The campaign actually started on 29 December 1967.
The British economy was suffering at the time from a rapidly increasing balance of payments deficit, exacerbated by the closure of the Suez Canal in the aftermath of the Six–Day War and an unofficial dock workers's strike that started at the end of September. On 18 November the Wilson government abandoned three years of attempting to maintain the exchange rate and devalued the pound sterling from USD 2.80 to 2.40.
On 13 December, The Times published a letter from John Boyd–Carpenter, Conservative MP for Kingston–upon–Thames, arguing that if a number of people in responsible positions were to work [say] one extra half day a month – for example on a Saturday morning – without pay, others would follow suit and this would "show the world that we were in earnest."
Fred Price, Marketing Director of Colt Ventilating and Heating, was inspired to issue a memo endorsing the MP's suggestion. Five female secretaries working at the company's Surbiton headquarters agreed amongst themselves that they would volunteer to begin working an extra half day a week as Price had suggested. One of them, Valerie White, replied to the Marketing Director's memo, and on 29 December, 240 employees at the Surbiton headquarters voted to start work at 8:30 a.m. each morning instead of 9:00 – thus working an extra 2.5 hours a week.
Other companies joined in the campaign immediately on seeing the ensuing headlines. The Colt secretaries came up with "I'm Backing Britain" as a slogan for their campaign, and Managing Director Alan O'Hea had 100,000 badges made showing the slogan emblazoned across a Union flag. The Duke of Edinburgh sent a message of support, and the leaders of all three major political parties endorsed the campaign.
Support was not, however, universal. The trade unions were broadly against the campaign (even though Colt's own shop stewards agreed to support it) and there were many satirical responses in the media. Although both Labour and Conservative parties were criticised for attempting to use the campaign for their own political purposes, the Leader of the House of Commons, Richard Crossman, described it as "something we should have nothing to do with".

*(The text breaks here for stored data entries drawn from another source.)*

@[simp] theorem markDrop_frame (s : State) (number : Nat) (kind : DropKind) :
    (s.markDrop number kind).clock = s.clock ∧ (s.markDrop number kind).port = s.port ∧
    (s.markDrop number kind).slot = s.slot ∧ (s.markDrop number kind).pool = s.pool ∧
    (s.markDrop number kind).queue = s.queue ∧ (s.markDrop number kind).media = s.media ∧
    (s.markDrop number kind).table = s.table ∧ (s.markDrop number kind).log = s.log ∧
    (s.markDrop number kind).formatRun = s.formatRun ∧ (s.markDrop number kind).engine = s.engine ∧
    (s.markDrop number kind).stores = s.stores ∧
    (s.markDrop number kind).sampler = s.sampler ∧ (s.markDrop number kind).monitor = s.monitor ∧
    (s.markDrop number kind).gauge = s.gauge ∧ (s.markDrop number kind).power = s.power ∧
    (s.markDrop number kind).mount = s.mount ∧ (s.markDrop number kind).freeCount = s.freeCount ∧
    (s.markDrop number kind).pending = s.pending := by
  unfold State.markDrop
  simp

@[simp] theorem countDrop_frame (s : State) (number : Nat) :
    (s.countDrop number).clock = s.clock ∧ (s.countDrop number).port = s.port ∧ (s.countDrop number).slot = s.slot ∧
    (s.countDrop number).slots = s.slots ∧ (s.countDrop number).pool = s.pool ∧ (s.countDrop number).queue = s.queue ∧
    (s.countDrop number).media = s.media ∧ (s.countDrop number).log = s.log ∧ (s.countDrop number).formatRun = s.formatRun ∧
    (s.countDrop number).engine = s.engine ∧ (s.countDrop number).stores = s.stores ∧ (s.countDrop number).sampler = s.sampler ∧
    (s.countDrop number).monitor = s.monitor ∧ (s.countDrop number).gauge = s.gauge ∧ (s.countDrop number).power = s.power ∧
    (s.countDrop number).mount = s.mount ∧ (s.countDrop number).freeCount = s.freeCount ∧
    (s.countDrop number).pending = s.pending := by
  unfold State.countDrop
  simp

@[simp] theorem declareDrop_frame (s : State) (kind : DropKind) (start : Stamp) (holdUp : Nat) :
    (s.declareDrop kind start holdUp).clock = s.clock ∧ (s.declareDrop kind start holdUp).log = s.log ∧
    (s.declareDrop kind start holdUp).formatRun = s.formatRun ∧ (s.declareDrop kind start holdUp).engine = s.engine ∧
    (s.declareDrop kind start holdUp).stores = s.stores ∧
    (s.declareDrop kind start holdUp).sampler = s.sampler ∧ (s.declareDrop kind start holdUp).gauge = s.gauge ∧
    (s.declareDrop kind start holdUp).mount = s.mount ∧ (s.declareDrop kind start holdUp).pending = s.pending := by
  unfold State.declareDrop
  simp

@[simp] theorem finishDrop_frame (s : State) (unresolved : Nat) :
    (s.finishDrop unresolved).clock = s.clock ∧ (s.finishDrop unresolved).engine = s.engine ∧
    (s.finishDrop unresolved).stores = s.stores ∧
    (s.finishDrop unresolved).sampler = s.sampler ∧ (s.finishDrop unresolved).gauge = s.gauge ∧
    (s.finishDrop unresolved).mount = s.mount ∧ (s.finishDrop unresolved).freeCount = s.freeCount ∧
    (s.finishDrop unresolved).pending = s.pending := by
  unfold State.finishDrop
  split <;> simp

@[simp] theorem enterWatch_frame (s : State) :
    s.enterWatch.clock = s.clock ∧ s.enterWatch.queue = s.queue ∧ s.enterWatch.table = s.table ∧ s.enterWatch.log = s.log ∧
    s.enterWatch.formatRun = s.formatRun ∧ s.enterWatch.engine = s.engine ∧ s.enterWatch.stores = s.stores ∧
    s.enterWatch.sampler = s.sampler ∧
    s.enterWatch.gauge = s.gauge ∧ s.enterWatch.power = s.power ∧ s.enterWatch.mount = s.mount ∧
    s.enterWatch.freeCount = s.freeCount ∧ s.enterWatch.pending = s.pending := by
  unfold State.enterWatch
  simp

@[simp] theorem judgeVerify_frame (s : State) :
    s.judgeVerify.clock = s.clock ∧ s.judgeVerify.engine = s.engine ∧ s.judgeVerify.stores = s.stores ∧
    s.judgeVerify.sampler = s.sampler ∧
    s.judgeVerify.gauge = s.gauge ∧ s.judgeVerify.mount = s.mount ∧ s.judgeVerify.freeCount = s.freeCount ∧
    s.judgeVerify.pending = s.pending := by
  unfold State.judgeVerify
  split <;> simp

@[simp] theorem enterVerify_frame (s : State) :
    s.enterVerify.clock = s.clock ∧ s.enterVerify.engine = s.engine ∧ s.enterVerify.stores = s.stores ∧
    s.enterVerify.sampler = s.sampler ∧
    s.enterVerify.gauge = s.gauge ∧ s.enterVerify.mount = s.mount ∧ s.enterVerify.freeCount = s.freeCount ∧
    s.enterVerify.pending = s.pending := by
  unfold State.enterVerify
  simp

@[simp] theorem judgeSettle_frame (s : State) (v : ScanView) :
    (s.judgeSettle v).clock = s.clock ∧ (s.judgeSettle v).engine = s.engine ∧ (s.judgeSettle v).stores = s.stores ∧
    (s.judgeSettle v).sampler = s.sampler ∧
    (s.judgeSettle v).gauge = s.gauge ∧ (s.judgeSettle v).mount = s.mount ∧ (s.judgeSettle v).freeCount = s.freeCount ∧
    (s.judgeSettle v).pending = s.pending := by
  unfold State.judgeSettle
  dsimp only
  split <;> simp

@[simp] theorem scanImpact_frame (s : State) (v : ScanView) :
    (s.scanImpact v).clock = s.clock ∧ (s.scanImpact v).engine = s.engine ∧ (s.scanImpact v).stores = s.stores ∧
    (s.scanImpact v).sampler = s.sampler ∧
    (s.scanImpact v).gauge = s.gauge ∧ (s.scanImpact v).mount = s.mount ∧ (s.scanImpact v).freeCount = s.freeCount ∧
    (s.scanImpact v).pending = s.pending := by
  unfold State.scanImpact
  simp

@[simp] theorem goImpact_frame (s : State) (v : ScanView) :
    (s.goImpact v).clock = s.clock ∧ (s.goImpact v).engine = s.engine ∧ (s.goImpact v).stores = s.stores ∧
    (s.goImpact v).sampler = s.sampler ∧
    (s.goImpact v).gauge = s.gauge ∧ (s.goImpact v).mount = s.mount ∧ (s.goImpact v).freeCount = s.freeCount ∧
    (s.goImpact v).pending = s.pending := by
  unfold State.goImpact
  simp

@[simp] theorem declareImpact_frame (s : State) (v : ScanView) :
    (s.declareImpact v).clock = s.clock ∧ (s.declareImpact v).engine = s.engine ∧ (s.declareImpact v).stores = s.stores ∧
    (s.declareImpact v).sampler = s.sampler ∧
    (s.declareImpact v).gauge = s.gauge ∧ (s.declareImpact v).mount = s.mount ∧ (s.declareImpact v).pending = s.pending := by
  unfold State.declareImpact
  simp

@[simp] theorem goFallWait_frame (s : State) :
    s.goFallWait.clock = s.clock ∧ s.goFallWait.port = s.port ∧ s.goFallWait.slot = s.slot ∧ s.goFallWait.slots = s.slots ∧
    s.goFallWait.pool = s.pool ∧ s.goFallWait.queue = s.queue ∧ s.goFallWait.media = s.media ∧ s.goFallWait.table = s.table ∧
    s.goFallWait.log = s.log ∧ s.goFallWait.formatRun = s.formatRun ∧ s.goFallWait.engine = s.engine ∧
    s.goFallWait.stores = s.stores ∧
    s.goFallWait.sampler = s.sampler ∧ s.goFallWait.gauge = s.gauge ∧ s.goFallWait.power = s.power ∧
    s.goFallWait.mount = s.mount ∧ s.goFallWait.freeCount = s.freeCount ∧ s.goFallWait.pending = s.pending := by
  unfold State.goFallWait
  simp

@[simp] theorem scanWatch_frame (s : State) (v : ScanView) :
    (s.scanWatch v).clock = s.clock ∧ (s.scanWatch v).engine = s.engine ∧ (s.scanWatch v).stores = s.stores ∧
    (s.scanWatch v).sampler = s.sampler ∧
    (s.scanWatch v).gauge = s.gauge ∧ (s.scanWatch v).mount = s.mount ∧ (s.scanWatch v).pending = s.pending := by
  unfold State.scanWatch
  split <;> simp

@[simp] theorem scanFallWait_frame (s : State) (v : ScanView) :
    (s.scanFallWait v).clock = s.clock ∧ (s.scanFallWait v).engine = s.engine ∧ (s.scanFallWait v).stores = s.stores ∧
    (s.scanFallWait v).sampler = s.sampler ∧
    (s.scanFallWait v).gauge = s.gauge ∧ (s.scanFallWait v).mount = s.mount ∧ (s.scanFallWait v).pending = s.pending := by
  unfold State.scanFallWait
  dsimp only
  repeat' split
  all_goals simp

@[simp] theorem endFall_frame (s : State) (t : Nat) (kind : DropKind) :
    (s.endFall t kind).clock = s.clock ∧ (s.endFall t kind).port = s.port ∧ (s.endFall t kind).slot = s.slot ∧
    (s.endFall t kind).slots = s.slots ∧ (s.endFall t kind).pool = s.pool ∧ (s.endFall t kind).queue = s.queue ∧
    (s.endFall t kind).media = s.media ∧ (s.endFall t kind).table = s.table ∧ (s.endFall t kind).log = s.log ∧
    (s.endFall t kind).formatRun = s.formatRun ∧ (s.endFall t kind).engine = s.engine ∧ (s.endFall t kind).stores = s.stores ∧
    (s.endFall t kind).sampler = s.sampler ∧ (s.endFall t kind).gauge = s.gauge ∧ (s.endFall t kind).power = s.power ∧
    (s.endFall t kind).mount = s.mount ∧ (s.endFall t kind).freeCount = s.freeCount ∧ (s.endFall t kind).pending = s.pending := by
  unfold State.endFall
  simp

By early February, the media began reporting that the campaign was actually achieving very little. Colt had found itself unable to administer it, and responsibility had been passed around a number of different organisations, but by this time little more was being done than the distribution of badges and promotional material. By May it was being run by just four people at the Industrial Society, and enthusiasm had pretty much evaporated.
In retrospect, the campaign was judged to have done very little to improve the fortunes of any businesses. It would come to be regarded as a classic example of a failed attempt to transform Britain's economic prospects.